We’ve Been Here Before: ICE Raids, Resistance, and the Work of Educators

As I sat down to think about what to write for this week’s blog post, I was pulled in several directions. It’s still Caribbean Heritage Month. It’s also Black Music Month. There’s so much richness to explore in music, memory, and legacy, but I could not stop thinking of these headlines. This weekend, the ICE raids in Los Angeles shifted my attention. It’s one of those moments where you feel the weight of what’s happening now and the way news rolls in wave after wave, leaving our heads on a swivel and our hearts heavy.
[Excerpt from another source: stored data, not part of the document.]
/-- ERET (R375). Without HOST, where no residual queue is left to it and at most a STRAND is pending: the state of FRAME, but for AIV, comes
back at PL 0 and ERES, the survivors that its SVM names are reloaded from the bank, and every other near and wick register holds
nothing. With one residual entry, that is performed first, in the state so restored. With HOST the restored wave's block is escalated
again with the cause, PC and address that the handler was given. -/
def Obligations.EretRestores : Prop :=
  ∀ (f : FmtY) (k : Nat) (w : Wave) (s : State) (fr st : WState), Ready (.eret f) k w s → w.queue = [] → w.victim = false →
    w.frame = some fr → st = { fr with pl1 := false, pc := w.eres, aiv := w.st.aiv } →
    ((w.fbe = none ∨ ∃ g pc, w.fbe = some (.strand g, pc)) →
      ((f.sub = 0 ∧ w.fresidual = []) ∨ (f.sub = 2 ∧ w.fresidual.length ≤ 1) ∨ f.sub = 4) →
      ∃ t w', exec (.eret f) s = .next t ∧ t.wave k = some w' ∧ OnlyWave k s t ∧ w'.st = st ∧
        w'.head = w'.st ∧ w'.frame = none ∧ w'.residual = [] ∧ w'.be = none ∧ w'.queue = [] ∧ w'.wick = [] ∧ w'.far = w.far ∧
        w'.bank = w.bank ∧ w'.lit = w.lit ∧ ∀ i l, (i, l) ∈ w'.near ↔ (i, l) ∈ w.bank ∧ bit fr.svm i = true) ∧
    (∀ e w0 w1 s0 s1, f.sub = 0 → w.fresidual = [e] → w.fbe = none → absentOf w e.dsts = [] →
      w0 = { w with
        st := st, head := st, frame := none, residual := [e], fresidual := [], be := none, queue := [], farRead := [], wick := []
        near := w.bank.filter fun e => bit fr.svm e.1, mflags := w.fmflags, fmflags := 0, parity := 0, wait := .none } →
      s0 = { s.setWave k w0 with free := s.free + 1 } → performOp s0 k w0 e = .done s1 → s1.wave k = some w1 →
      w1 = { w1 with residual := [e], wait := .none, be := none, lit := true, victim := false } → s1.blockRuns w1.block = true →
      ∃ t w', exec (.eret f) s = .next t ∧ t.wave k = some w' ∧ t.mem = s1.mem ∧ t.outbox = s1.outbox ∧ t.vigils = s1.vigils ∧
        t.tiles = s1.tiles ∧ t.engops = s1.engops ∧ (∀ j, j ≠ k → t.wave j = s1.wave j) ∧ w'.st = w1.st ∧ w'.head = w1.head ∧
        w'.residual = [] ∧ w'.be = none ∧ w'.queue = [] ∧ w'.wick = [] ∧ w'.far = w1.far ∧ w'.bank = w1.bank) ∧
    (∀ x, f.sub = 1 → tget s.blocks w.block = some x → (tget s.ctxs x.ctx).isSome = true → tsorted s.blocks = true →
      tsorted s.waves = true → (s.core x.core).steps = [] →
      ∃ t y, exec (.eret f) s = .next t ∧ tget t.blocks w.block = some y ∧
        Escalated t w.ctx (bitsOf w.ecause.toNat 31 24) (BitVec.ofNat 64 (x.slot + bitsOf w.ecause.toNat 23 20 * 2 ^ 52)) y ∧
        y.hcause = w.ecause ∧ y.hpc = w.epc ∧ y.haddr = w.eaddr ∧ y.escWave = (if w.isBin then 255 else w.wid) ∧
        ∃ w', t.wave k = some w' ∧ w'.st = st ∧ w'.head = st ∧ w'.frame = none ∧ w'.lit = false)
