@[simp] theorem State.modLaunch_free (s : State) (l : Nat) (f : Launch → Launch) : (s.modLaunch l f).free = s.free := rfl
@[simp] theorem State.modLaunch_turn (s : State) (l : Nat) (f : Launch → Launch) : (s.modLaunch l f).turn = s.turn := rfl
@[simp] theorem State.modLaunch_cur (s : State) (l : Nat) (f : Launch → Launch) : (s.modLaunch l f).cur = s.cur := rfl
@[simp] theorem State.modLaunch_mem (s : State) (l : Nat) (f : Launch → Launch) : (s.modLaunch l f).mem = s.mem := rfl
@[simp] theorem State.modLaunch_sent (s : State) (l : Nat) (f : Launch → Launch) : (s.modLaunch l f).sent = s.sent := rfl
@[simp] theorem State.modLaunch_early (s : State) (l : Nat) (f : Launch → Launch) : (s.modLaunch l f).early = s.early := rfl
@[simp] theorem State.modLaunch_l2 (s : State) (l : Nat) (f : Launch → Launch) : (s.modLaunch l f).l2 = s.l2 := rfl
@[simp] theorem State.modLaunch_errs (s : State) (l : Nat) (f : Launch → Launch) : (s.modLaunch l f).errs = s.errs := rfl
@[simp] theorem State.modLaunch_tlb (s : State) (l : Nat) (f : Launch → Launch) : (s.modLaunch l f).tlb = s.tlb := rfl
@[simp] theorem State.modLaunch_xlinvs (s : State) (l : Nat) (f : Launch → Launch) : (s.modLaunch l f).xlinvs = s.xlinvs := rfl
@[simp] theorem State.modLaunch_ctxs (s : State) (l : Nat) (f : Launch → Launch) : (s.modLaunch l f).ctxs = s.ctxs := rfl
@[simp] theorem State.modLaunch_queues (s : State) (l : Nat) (f : Launch → Launch) : (s.modLaunch l f).queues = s.queues := rfl
@[simp] theorem State.modLaunch_launches (s : State) (l : Nat) (f : Launch → Launch) : (s.modLaunch l f).launches = tmod s.launches l f := rfl
@[simp] theorem State.modLaunch_blocks (s : State) (l : Nat) (f : Launch → Launch) : (s.modLaunch l f).blocks = s.blocks := rfl
@[simp] theorem State.modLaunch_waves (s : State) (l : Nat) (f : Launch → Launch) : (s.modLaunch l f).waves = s.waves := rfl
@[simp] theorem State.modLaunch_cores (s : State) (l : Nat) (f : Launch → Launch) : (s.modLaunch l f).cores = s.cores := rfl
@[simp] theorem State.modLaunch_sides (s : State) (l : Nat) (f : Launch → Launch) : (s.modLaunch l f).sides = s.sides := rfl
@[simp] theorem State.modLaunch_quads (s : State) (l : Nat) (f : Launch → Launch) : (s.modLaunch l f).quads = s.quads := rfl
@[simp] theorem State.modLaunch_dies (s : State) (l : Nat) (f : Launch → Launch) : (s.modLaunch l f).dies = s.dies := rfl
@[simp] theorem State.modLaunch_vigils (s : State) (l : Nat) (f : Launch → Launch) : (s.modLaunch l f).vigils = s.vigils := rfl
@[simp] theorem State.modLaunch_tickets (s : State) (l : Nat) (f : Launch → Launch) : (s.modLaunch l f).tickets = s.tickets := rfl
@[simp] theorem State.modLaunch_wakes (s : State) (l : Nat) (f : Launch → Launch) : (s.modLaunch l f).wakes = s.wakes := rfl
@[simp] theorem State.modLaunch_helds (s : State) (l : Nat) (f : Launch → Launch) : (s.modLaunch l f).helds = s.helds := rfl
@[simp] theorem State.modLaunch_releases (s : State) (l : Nat) (f : Launch → Launch) : (s.modLaunch l f).releases = s.releases := rfl
@[simp] theorem State.modLaunch_locks (s : State) (l : Nat) (f : Launch → Launch) : (s.modLaunch l f).locks = s.locks := rfl
@[simp] theorem State.modLaunch_seals (s : State) (l : Nat) (f : Launch → Launch) : (s.modLaunch l f).seals = s.seals := rfl
@[simp] theorem State.modLaunch_tiles (s : State) (l : Nat) (f : Launch → Launch) : (s.modLaunch l f).tiles = s.tiles := rfl
@[simp] theorem State.modLaunch_engops (s : State) (l : Nat) (f : Launch → Launch) : (s.modLaunch l f).engops = s.engops := rfl
@[simp] theorem State.modLaunch_patches (s : State) (l : Nat) (f : Launch → Launch) : (s.modLaunch l f).patches = s.patches := rfl
@[simp] theorem State.modLaunch_qtBase (s : State) (l : Nat) (f : Launch → Launch) : (s.modLaunch l f).qtBase = s.qtBase := rfl
@[simp] theorem State.modLaunch_hubUs (s : State) (l : Nat) (f : Launch → Launch) : (s.modLaunch l f).hubUs = s.hubUs := rfl
@[simp] theorem State.modLaunch_started (s : State) (l : Nat) (f : Launch → Launch) : (s.modLaunch l f).started = s.started := rfl
@[simp] theorem State.modLaunch_minimal (s : State) (l : Nat) (f : Launch → Launch) : (s.modLaunch l f).minimal = s.minimal := rfl
@[simp] theorem State.modLaunch_reason (s : State) (l : Nat) (f : Launch → Launch) : (s.modLaunch l f).reason = s.reason := rfl
@[simp] theorem State.modLaunch_fails (s : State) (l : Nat) (f : Launch → Launch) : (s.modLaunch l f).fails = s.fails := rfl
@[simp] theorem State.modLaunch_nodeId (s : State) (l : Nat) (f : Launch → Launch) : (s.modLaunch l f).nodeId = s.nodeId := rfl
@[simp] theorem State.modLaunch_mgmtNode (s : State) (l : Nat) (f : Launch → Launch) : (s.modLaunch l f).mgmtNode = s.mgmtNode := rfl
@[simp] theorem State.modLaunch_serial (s : State) (l : Nat) (f : Launch → Launch) : (s.modLaunch l f).serial = s.serial := rfl
@[simp] theorem State.modLaunch_minVersion (s : State) (l : Nat) (f : Launch → Launch) : (s.modLaunch l f).minVersion = s.minVersion := rfl
@[simp] theorem State.modLaunch_romDigest (s : State) (l : Nat) (f : Launch → Launch) : (s.modLaunch l f).romDigest = s.romDigest := rfl
@[simp] theorem State.modLaunch_fwDigest (s : State) (l : Nat) (f : Launch → Launch) : (s.modLaunch l f).fwDigest = s.fwDigest := rfl
@[simp] theorem State.modLaunch_fuseDigest (s : State) (l : Nat) (f : Launch → Launch) : (s.modLaunch l f).fuseDigest = s.fuseDigest := rfl
@[simp] theorem State.modLaunch_rootKey (s : State) (l : Nat) (f : Launch → Launch) : (s.modLaunch l f).rootKey = s.rootKey := rfl
@[simp] theorem State.modLaunch_nextFw (s : State) (l : Nat) (f : Launch → Launch) : (s.modLaunch l f).nextFw = s.nextFw := rfl
@[simp] theorem State.modLaunch_sigIndex (s : State) (l : Nat) (f : Launch → Launch) : (s.modLaunch l f).sigIndex = s.sigIndex := rfl
@[simp] theorem State.modLaunch_outbox (s : State) (l : Nat) (f : Launch → Launch) : (s.modLaunch l f).outbox = s.outbox := rfl
@[simp] theorem State.modLaunch_selfRefresh (s : State) (l : Nat) (f : Launch → Launch) : (s.modLaunch l f).selfRefresh = s.selfRefresh := rfl
@[simp] theorem State.modLaunch_refreshing (s : State) (l : Nat) (f : Launch → Launch) : (s.modLaunch l f).refreshing = s.refreshing := rfl
@[simp] theorem State.modLaunch_admissions (s : State) (l : Nat) (f : Launch → Launch) : (s.modLaunch l f).admissions = s.admissions := rfl
@[simp] theorem State.modLaunch_stepIds (s : State) (l : Nat) (f : Launch → Launch) : (s.modLaunch l f).stepIds = s.stepIds := rfl
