-- ==== Sys2Proof/Laws/Leaves.lean ====
section
/-! SUPPORT. What an instruction does where a check fails, where its own part sets its wave, and where its own part traps. -/
namespace Sys2Proof.Machine

/-- The fields of an ECAUSE word. -/
theorem causeWord_fields (t : Trap) (rq be : Bool) : CauseIs (causeWord t rq be) t.cause t.sub t.whn rq be t.thr := by
  obtain ⟨c, sb, wh, thr, a, b, d⟩ := t
  have h0 : c % 256 < 256 := Nat.mod_lt _ (by decide)
  have h1 : sb % 16 < 16 := Nat.mod_lt _ (by decide)
  have h2 : wh % 4 < 4 := Nat.mod_lt _ (by decide)
  cases thr with
  | none => cases rq <;> cases be <;>
      constructor <;> simp [causeWord, bitsOf, Nat.shiftRight_eq_div_pow] <;> omega
  | some x =>
    have h3 : x % 32 < 32 := Nat.mod_lt _ (by decide)
    cases rq <;> cases be <;>
      constructor <;> simp [causeWord, bitsOf, Nat.shiftRight_eq_div_pow] <;> omega

theorem onlyWave_refl (s : State) (k : Nat) : OnlyWave k s s := by
  constructor <;> simp

theorem OnlyWave.set (s s1 : State) (k : Nat) (w : Wave) (h : OnlyWave k s s1) : OnlyWave k s (s1.setWave k w) := by
  obtain ⟨⟩ := h
  constructor <;> simp_all
  · intro j hj; rw [setWave_wave_ne _ _ _ _ hj]; simp_all
  · intro c n; rename_i h _; exact h c n

theorem OnlyWave.errs (s0 s : State) (k e) (h : OnlyWave k s0 s) : OnlyWave k s0 { s with errs := e } := by
  cases h; constructor <;> assumption

/-- Leaves that leave the caches do so on both sides. -/
theorem OnlyWave.dropLeaves (s0 s : State) (k : Nat) (a : Agent) (c n : Nat) (h : OnlyWave k s0 s) :
    OnlyWave k (Machine.dropLeaves s0 a c n) (Machine.dropLeaves s a c n) := by
  obtain ⟨h1, h2, h3, h4, h5, h6, h7, h8, h9, h10, h11, h12, h13, h14, h15, h16, h17, h18⟩ := h
  exact ⟨h1, h2, congrArg (fun l => List.filter _ l) h3, h4, h5, h6, h7, h8, h9, h10, h11, h12, h13, h14, h15, h16, h17, h18⟩

theorem onlyWave_takeLumens (s : State) (k c d p : Nat) : OnlyWave k s (takeLumens s c d p) := by
  constructor <;> try simp
  intro j
  exact takeLumens_ctxs Ctx.astat (fun _ _ => rfl) s c d p j

/-- A trap at issue that goes to the handler. -/
theorem trapAtIssue_handler (s s1 : State) (k : Nat) (w : Wave) (f : Fail) (hk : ∀ c n, s1.ctxReg c n = s.ctxReg c n) (ho : OnlyWave k s s1)
   (hh : trapToHost s w.rollback f.cause = false) :
   ∃ t w', trapAtIssue s1 k w f = t ∧ t.wave k = some w' ∧
    OnlyWave k (if f.cause = 3 then Machine.dropLeaves s (.lsu w.core) w.ctx (pageNo w'.eaddr.toNat) else s) t ∧
    AtHandler (handlerEntry s w) w.head w w' f.cause f.sub 0 f.thr w.st.pc w.head.pc (decide (w.residual ≠ [])) w.be.isSome ∧
    w'.bank = w.bank ∧ ∀ a, f.addr = some a → w'.eaddr = a := by
  have h2 : OnlyWave k (if f.cause = 3 then Machine.dropLeaves s (.lsu w.core) w.ctx (pageNo (eaddrOf f).toNat) else s)
      (if f.cause = 3 then Machine.dropLeaves s1 (.lsu w.core) w.ctx (pageNo (eaddrOf f).toNat) else s1) := by
    split_ifs
    · exact ho.dropLeaves _ _ _ _ _ _
    · exact ho
  have hk2 : ∀ c n, (if f.cause = 3 then Machine.dropLeaves s1 (.lsu w.core) w.ctx (pageNo (eaddrOf f).toNat) else s1).ctxReg c n = s.ctxReg c n := by
    intro c n; rw [← hk c n]; split_ifs <;> rfl
  unfold trapAtIssue takeTrap
  dsimp only
  have hc0 : w.rollback.core = w.core ∧ w.rollback.ctx = w.ctx := ⟨rfl, rfl⟩
  rw [hc0.1, hc0.2]
  revert h2 hk2
  generalize (if f.cause = 3 then Machine.dropLeaves s1 (.lsu w.core) w.ctx (pageNo (eaddrOf f).toNat) else s1) = s2
  intro h2 hk2
  have hh' : trapToHost s2 w.rollback f.cause = false := by
    unfold trapToHost at hh ⊢; rw [hk2]; exact hh
  simp only [hh']
  refine ⟨_, _, rfl, setWave_wave_same _ _ _, OnlyWave.set _ _ _ _ h2, ?_, rfl, ?_⟩
  · have hc := causeWord_fields ⟨f.cause, f.sub, 0, f.thr, w.st.pc, w.head.pc, eaddrOf f⟩ (decide (w.residual ≠ [])) w.be.isSome
    constructor <;> first | rfl | (exact ⟨rfl, rfl⟩) | (intros; rfl) | (exact ⟨rfl, rfl, rfl⟩)| (exact ⟨rfl, rfl, rfl,rfl⟩) | exact hc |
      simp [handlerEntry, hk2]
  · intro a ha
    simp [eaddrOf, ha]

/-- An instruction whose checks fail stops with their trap. -/
theorem prologue_failed {i : Instr} {k : Nat} {w : Wave} {s : State} {f : Fail}
   (hl : canTake s w.side (priceOf i) = true) (hf : issueFail w i = some f) :
   prologue s k w i = .stop (trapAtIssue (takeLumens s w.ctx w.side (priceOf i)) k w f) := by
  unfold prologue
  simp [hl, hf]

theorem issueP_failed {i : Instr} {k w s f} (hc : s.cur = some k) (hw : s.wave k = some w)
   (hl : canTake s w.side (priceOf i) = true) (hf : issueFail w i = some f) (b) :
   issueP i b s = .next (trapAtIssue (takeLumens s w.ctx w.side (priceOf i)) k w f) := by
  unfold issueP
  simp [hc, hw, prologue_failed hl hf]

theorem issueB_failed {i : Instr} {k w s f} (hc : s.cur = some k) (hw : s.wave k = some w)
   (hl : canTake s w.side (priceOf i) = true) (hf : issueFail w i = some f) (m b) :
   issueB i m b s = .next (trapAtIssue (takeLumens s w.ctx w.side (priceOf i)) k w f) := by
  unfold issueB
  simp [hc, hw, prologue_failed hl hf]

/-- Whatever the instruction, a failed check is its trap. -/
theorem exec_failed {i : Instr} {k w s f} (hi : i.isEvent = false) (hc : s.cur = some k) (hw : s.wave k = some w)
   (hl : canTake s w.side (priceOf i) = true) (hf : issueFail w i = some f) :
   exec i s = .next (trapAtIssue (takeLumens s w.ctx w.side (priceOf i)) k w f) := by
  cases i <;> first | (exact Bool.noConfusion hi) | (simp only [exec, issueQ, intV, intI, fpV, fpI, predV, execNop, execBra, execBrc, execBri, execCall, execRet, execRcv, execExit, execStrand, execYield, execTrap, execEret, execSrd, execSwr, execPatch, execBkpt, execHalt, execMov, execMovI, execSel, execSelI, execIadd, execIaddI, execIsub, execIsubI, execImul, execImulI, execImulh, execImulhI, execImad, execImadI, execImin, execIminI, execImax, execImaxI, execIabs, execIset, execIsetI, execLea, execLeaI, execIand, execIandI, execIor, execIorI, execIxor, execIxorI, execInot, execLop3, execShl, execShlI, execShr, execShrI, execSar, execSarI, execRot, execRotI, execPopc, execClz, execBrev, execBfx, execBfxI, execPand, execPor, execPxor, execPnot, execPmov, execFadd, execFaddI, execFsub, execFsubI, execFmul, execFmulI, execFfma, execFfmaI, execFmin, execFminI, execFmax, execFmaxI, execFmaxi, execFmini, execFset, execFsetI, execFcls, execFrcp, execFrsq, execFsqrt, execFexp2, execFlog2, execFsin, execFcos, execFdivs, execCvt, execBpk, execBupk, execSbpk, execSbupk, execXsel, execVote, execBall, execScan, execRedx, execMatchX, execRand, execRseed, execLd, execSt, execLdp, execStp, execLdl, execStl, execLdc, execPrf, execTld, execTst, execTalc, execTfree, execTinfo, execLayset, execLayinv, execSeal, execUnseal, execInvl1, execWbl2, execBulk, execBcopy, execKick, execTend, execEchk, execSpawn, execBincfg, execLaunch, execMbeg, execMend, execMma, execGang, execMrd, execMwr, execMzero, execMscl, execVigil, execWake, execWakeq, execArv, execBinit, execAtom, execRed, execRedd, execDtok, execFence, execOpcls, execLumq, execMonrd, execUnassignedOpcode]; first | exact issueP_failed hc hw hl hf _ | exact issueB_failed hc hw hl hf _ _)

/-- The end of an issued instruction touches its own wave only. -/
theorem OnlyWave.afterIssue (s0 s : State) (k i a) (h : OnlyWave k s0 s) : OnlyWave k s0 (issued s k i a) := by
  unfold issued
  split
  · exact h
  · dsimp only
    split_ifs <;> first | exact h | exact OnlyWave.set _ _ _ _ h | exact OnlyWave.errs _ _ _ _ (OnlyWave.set _ _ _ _ h)

/-- The wave at the end of an issued instruction. -/
theorem issued_wave (s : State) (k i a w) (h : s.wave k = some w) (hl : w.lit = true) : (issued s k i a).wave k = some { w with
      farRead := w.farRead ++ (farRefs (readsOf i)).filter (fun r => !w.farRead.contains r)
      st := { w.st with pc := if a then w.st.pc + 12 else w.st.pc } } := by
  unfold issued
  simp only [h, hl]
  simp only [Bool.not_true, Bool.false_eq_true, if_false]
  split_ifs <;> exact setWave_wave_same _ _ _

/-- The same where no far register is read. -/
theorem issued_wave_near (s : State) (k i a w) (h : s.wave k = some w) (hl : w.lit = true) (hf : farRefs (readsOf i) = []) : 
  (issued s k i a).wave k = some (if a then { w with st := { w.st with pc := w.st.pc + 12 } } else w) := by
  rw [issued_wave s k i a w h hl, hf]
  cases a <;> simp

/-- An instruction of class P whose own part only sets its wave. -/
theorem leaves_of_body {i k w s} (h : Ready i k w s) (hf : farRefs (readsOf i) = []) (w1 : Wave) (hl : w1.lit = true) (a : Bool)
   {b} (he : issueP i b s = exec i s) (hb : b (takeLumens s w.ctx w.side (priceOf i)) k w = 
     if a then .next ((takeLumens s w.ctx w.side (priceOf i)).setWave k w1) else .jump ((takeLumens s w.ctx w.side (priceOf i)).setWave k w1)) :
   Leaves i s k (if a then { w1 with st := { w1.st with pc := w1.st.pc + 12 } } else w1) := by
  refine ⟨issued ((takeLumens s w.ctx w.side (priceOf i)).setWave k w1) k i a, ?_, ?_, ?_⟩
  · rw [← he, issueP_ready h, hb]; cases a <;> rfl
  · exact issued_wave_near _ _ _ _ _ (setWave_wave_same _ _ _) hl hf
  · exact OnlyWave.afterIssue _ _ _ _ _ (OnlyWave.set _ _ _ _ (onlyWave_takeLumens _ _ _ _ _))

/-- An instruction of class P whose own part does nothing. -/
theorem leaves_of_nothing {i k w s} (h : Ready i k w s) (hf : farRefs (readsOf i) = [])
   {b} (he : issueP i b s = exec i s) (hb : b (takeLumens s w.ctx w.side (priceOf i)) k w = 
     .next (takeLumens s w.ctx w.side (priceOf i))) :
   Leaves i s k { w with st := { w.st with pc := w.st.pc + 12 } } := by
  refine ⟨issued ((takeLumens s w.ctx w.side (priceOf i))) k i true, ?_, ?_, ?_⟩
  · rw [← he, issueP_ready h, hb]
  · exact issued_wave_near _ _ _ true _ (by simp [h.wave]) h.lit hf
  · exact OnlyWave.afterIssue _ _ _ _ _ (onlyWave_takeLumens _ _ _ _ _)

/-- An instruction of class P whose own part is a trap. -/
theorem traps_of_body {i k w s} (h : Ready i k w s) (f : Fail) 
   {b} (he : issueP i b s = exec i s) (hb : b (takeLumens s w.ctx w.side (priceOf i)) k w = .trap f) :
   TrapsAtIssue i s k w f.cause f.sub f.thr f.addr := by
  intro hh
  obtain ⟨t, w', h1, h2⟩ := trapAtIssue_handler s (takeLumens s w.ctx w.side (priceOf i)) k w f (by simp) (onlyWave_takeLumens _ _ _ _ _) hh
  refine ⟨t, w', ?_, h2⟩
  rw [← he, issueP_ready h, hb, ← h1]

/-- Far registers among the operands. -/
theorem farRefs_guard (h : Hdr) : farRefs (if h.gp = 0#3 then ([] : List RegRef) else [(4, h.gp.toNat)]) = [] := by
  split_ifs <;> simp [farRefs]

theorem farRefs_append (a b : List RegRef) : farRefs (a ++ b) = farRefs a ++ farRefs b := by simp [farRefs]

theorem farRefs_scalar (f : Src) (h : f.lvl = 3) (o) : farRefs (refs f o) = [] := by
  unfold refs; simp [h]; split_ifs <;> simp [farRefs]

/-- What passed checks say. -/
theorem illegalSub_of_checks {w i} (h : issueFail w i = none) : illegalSub w.farRegs w.st.pl1 i = none := by
  unfold issueFail at h
  split at h
  · simp at h
  · assumption

theorem lowestSub_none (cs : Checks) : lowestSub cs = none ↔ ∀ c ∈ cs, c.2 = false := by
  induction cs with
  | nil => simp [lowestSub]
  | cons c cs ih =>
    obtain ⟨n, bad⟩ := c
    simp only [lowestSub]
    cases bad <;> cases h : lowestSub cs <;> simp_all

/-- Targets. -/
theorem badTarget_false (v : DWord) : badTarget v = false ↔ v.toNat % 12 = 0 ∧ v.toNat < 2 ^ 57 := by
  simp [badTarget]

theorem parcels_eq (x : BitVec 24) : parcels x = 12 * x.signExtend 64 := by
  unfold parcels; rw [BitVec.mul_comm]

theorem srcScalar_lvl {sp f} (h : ∀ c ∈ srcScalar sp f, c.2 = false) : f.lvl = 3 := by
  simp [srcScalar, cks] at h; exact h.2.1.1

end Sys2Proof.Machine
end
On LA, ICE, and History Repeating Itself:

On Friday afternoon, ICE agents began raiding immigrant communities in LA. Protests and unrest ensued, and the National Guard was called in. This brings up memories of other moments when “law and order” was deployed to suppress, not protect. Symone Sanders Townsend of MSNBC posted a powerful reminder that this isn’t new. She walked us through historical precedents: Eisenhower in 1957 to protect Black children integrating schools, JFK in 1962 to quell segregationists at the University of Mississippi, the senior President Bush in the wake of the Rodney King verdict in 1992, and President Trump during the George Floyd uprisings in 2020.

Her question is essential: When presidents deploy the National Guard, who are they protecting—and who are they suppressing?

That history matters, and it’s not abstract. It lives in our cities, our classrooms, and our families.

The Local Echoes:

Closer to home, I’ve seen similar headlines in New York—ICE activity on our streets, people detained in broad daylight. These moments remind me why I do the work I do. At Sajes Ed, our mission is to cultivate spaces where educators can respond, not just react, to injustice. That’s the heart behind Building Bridges, the course I’m offering this summer.

Why I Created Building Bridges:

Building Bridges: Collaborating with Refugee and Immigrant Families to Improve Student Outcomes is a course designed for K–12 educators who want to strengthen their relationships with immigrant students and their families. Yes, it’s professional development. But it’s also a political and ethical stance. It’s a way to say: All our children deserve safety, dignity, and belonging in our schools, regardless of immigration status.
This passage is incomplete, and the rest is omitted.